Руку поднял еще один студент.

– Итак, вы, по сути, контролировали их выбор, их жизнь. Разве это не опасно?

Это вызвало у меня любопытство. Я наклонилась, желая узнать ответ.

– Да. Фрейдистские техники могут быть опасны в неумелых руках, – сказал он. – В этом конкретном случае задача заключалась в том, чтобы посредством психоанализа заставить пациента самого интерпретировать собственные сны, по сути, позволяя ему управлять своей жизнью. Заглянув в подсознание, мы обнаружили, что на самом деле во сне пациент переживал подавленные воспоминания. – Дрю подошел к доске и сделал пометку о восстановленных воспоминаниях.

– Вспомните компьютер. Ум – это завораживающая запутанная паутина. Наши воспоминания мчатся по нитям паутины, по сети, соединяясь с папками с данными. Но вот в чем загвоздка: наши воспоминания не обладают полной ясностью или детализацией. Наши умы меняют их. Каждый раз, мысленно воспроизводя воспоминание, мы видим его немного по-другому.

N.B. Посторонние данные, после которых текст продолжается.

/-! ### Flipped bits (R96) -/

/-- Two registers that differ stay different under the same further bits. -/
theorem foldl_crcStep_injective (S : Bits) : Function.Injective (S.foldl crcStep ·) := by
  induction S with
  | nil => exact fun _ _ h => h
  | cons b S ih => exact fun _ _ h => crcStep_left_injective b (ih h)

theorem foldl_crcStep_set_ne (S : Bits) (r : BitVec 16) (i : Nat) (h : i < S.length) :
    (S.set i (!S[i])).foldl crcStep r ≠ S.foldl crcStep r := by
  induction S generalizing r i with
  | nil => exact absurd h (Nat.not_lt_zero i)
  | cons b S ih =>
    cases i with
    | zero => exact fun heq => crcStep_not_ne r b (foldl_crcStep_injective S heq)
    | succ i => exact ih (crcStep r b) i (Nat.lt_of_succ_lt_succ h)

/-! ### The commands over a written input (R97 to R104) -/

section
variable {s : State} {x : Bits}

theorem exec_crcBuf (hx : InputBits s x) :
    exec .crcBuf s = .next ({ s with crcValue := crc16 s.cfg.crcXorout x }.setStatus statusOk) := by
  show execCrcBuf s = _
  rw [execCrcBuf, inBits_eq_ok.2 hx, cmd_ok_bind, commit_ok]

theorem exec_crcBufBytes (hx : InputBits s x) (h8 : x.length % 8 = 0) :
    exec .crcBufBytes s = .next ({ s with crcValue := crc16 s.cfg.crcXorout x }.setStatus statusOk) := by
  show execCrcBufBytes s = _
  rw [execCrcBufBytes, hx.1, mult8Check_ok h8, cmd_ok_bind, inBits_eq_ok.2 hx, cmd_ok_bind, crc16Bytes_bytesOf _ h8,
    commit_ok]

/-- The comparison of CRC_SELFTEST never fails (R94, R104). -/
theorem exec_crcSelftest (hx : InputBits s x) (h8 : x.length % 8 = 0) :
    exec .crcSelftest s = .next ({ s with crcValue := crc16 s.cfg.crcXorout x }.setStatus statusOk) := by
  have hsame : crc16 s.cfg.crcXorout x = crc16Bytes s.cfg.crcXorout (bytesOf x) := (crc16Bytes_bytesOf _ h8).symm
  show execCrcSelftest s = _
  rw [execCrcSelftest, hx.1, mult8Check_ok h8, cmd_ok_bind, inBits_eq_ok.2 hx, cmd_ok_bind]
  dsimp only
  rw [require_of _ hsame, cmd_ok_bind, commit_ok]

theorem exec_crcAppend (hx : InputBits s x) (hcap : x.length + 16 ≤ s.caps.bits.toNat) :
    exec .crcAppend s = .next ({ s.putOut 0 (withCrc s.cfg.crcXorout x) with
      crcValue := crc16 s.cfg.crcXorout x }.setStatus statusOk) := by
  show execCrcAppend s = _
  rw [execCrcAppend, hx.1, State.bitCap, fits_ok hcap, cmd_ok_bind, inBits_eq_ok.2 hx, cmd_ok_bind, commit_ok]

/-- On a message and a 16-bit field CRC_CHECK is the comparison of the field with the message's CRC. -/
theorem exec_crcCheck {m : Bits} {rx : BitVec 16} (hx : InputBits s (m ++ ubits 16 rx.toNat)) :
    exec .crcCheck s = commit s (do
      require (crc16 s.cfg.crcXorout m = rx) .crcMismatch
      .ok { s with crcValue := crc16 s.cfg.crcXorout m, crcRx := rx }) := by
  have hlen : s.inLen.toNat = m.length + 16 := by simpa using hx.1
  have h16 : 16 ≤ s.inLen.toNat := by omega
  show execCrcCheck s = _
  rw [execCrcCheck, require_of _ h16, cmd_ok_bind, inBits_eq_ok.2 hx, cmd_ok_bind]
  dsimp only
  rw [hlen, Nat.add_sub_cancel, List.take_left, List.drop_left, ofNat_uval_ubits]

end

/-! ### The statements -/

/-- Settles O30: the byte step is eight bit steps, and the bits of a byte string are the bits of its bytes. -/
theorem byteAndBitCrcAgree : Obligations.ByteAndBitCrcAgree := ⟨crcByteStep_eq_foldl, foldl_crcByteStep 0xFFFF⟩

/-- Settles O31: the step at the flipped bit separates the registers, the steps behind it and the final XOR keep them
apart. -/
theorem everyBitFlipChangesTheCrc : Obligations.EveryBitFlipChangesTheCrc := fun _ S i h heq =>
  foldl_crcStep_set_ne S 0xFFFF i h ((BitVec.xor_left_inj _).1 heq)

/-- Settles O26: the step commands commit the register's step; CRC_BYTE by the agreement of R94. -/
theorem crcStepCommands : Obligations.CrcStepCommands := by
  refine ⟨fun s => commit_ok s _, fun s imm => commit_ok s _, fun s B => ?_⟩
  show execCrcByte B s = _
  rw [execCrcByte, commit_ok, crcByteStep_eq_foldl, ubits_toNat]
  rfl

/-- Settles O27: the CRC of the input, the byte forms by the agreement of R94 and under the check of R80. -/
theorem crcBufferCommands : Obligations.CrcBufferCommands := by
  refine ⟨fun s x hx => exec_crcBuf hx, fun s x hx h8 => ⟨exec_crcBufBytes hx h8, exec_crcSelftest hx h8⟩,
    fun s h8 => ⟨?_, ?_⟩⟩
  · apply failsWith_of_raise (e := .lenNotMult8)
    show execCrcBufBytes s = _
    rw [execCrcBufBytes, mult8Check_raise h8, raise_bind]
  · apply failsWith_of_raise (e := .lenNotMult8)
    show execCrcSelftest s = _
    rw [execCrcSelftest, mult8Check_raise h8, raise_bind]
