-- ==== Sys2Proof/Machine/InOut.lean ====
section
/-! DEFINITION. IN and OUT (44_io.md R74, R75). -/

namespace Sys2Proof.Machine

/-- IN: x[c] <- InPop(); "execution does not read" the tag (R74, D21). -/
def execInput (_tag : Imm) (c : RegIdx) (s : State) : Host.Outcome State Fault Refusal :=
  commit (nextPc s) (writeReg c (inPop s).1 (inPop s).2)

/-- OUT: append (signed(x[c]), tag) to the output log (R75). -/
def execOutput (tag : Imm) (c : RegIdx) (s : State) : Host.Outcome State Fault Refusal :=
  commit (nextPc s) (outAppend (readReg s c) tag s)

end Sys2Proof.Machine
end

Он говорил о психологии так, словно читал стихи. Вы чувствовали себя так, словно он разговаривает напрямую с вами, тет-а-тет. Лично.

Я знала, что влюбилась в него в тот первый день.

И я знала – где-то в глубине души – что эта любовь меня уничтожит.

Глава 8

Открытая концовка

Лэйкин: Сейчас

Как и у любого писателя, у каждого настоящего писателя-криминалиста есть свой стиль, свой голос, а также своя собственная история. Мы прилагаем все усилия, чтобы изучить дело, убийцу, жертв. По сути, мы стараемся проложить свой путь к истине.

Будет ли дело раскрыто, будет ли пойман убийца, зависит от обстоятельств. Все книги – разные, как и люди. Как отпечаток пальца, каждая книга уникальна.

Некоторые авторы излагают факты и подводят читателей к истине, используя одну основную теорию, постепенно открывают детали, пока они не выстроятся в одну картину. И словно адвокат перед присяжными, писатель надеется, что в конце концов докажет свою теорию и убедит читателей.

Для меня недостаточно просто исследовать и выложить теорию. Мне хотелось – мне нужен был – какой-то итог. Я сгорала от желания посмотреть в глаза пойманному убийце. Знать, что он в последний раз украл чью-то жизнь. Что для него это конец.

Конечно, это должно происходить на безопасном расстоянии. Сидя в темной гостиной и просматривая в Интернете фото преступников в наручниках. Смотря видео, где офицеры проводят их через двери тюрьмы. Вот почему так важно использовать псевдоним. Так «плохие парни» не смогут добраться до автора. Это опасно, но еще это...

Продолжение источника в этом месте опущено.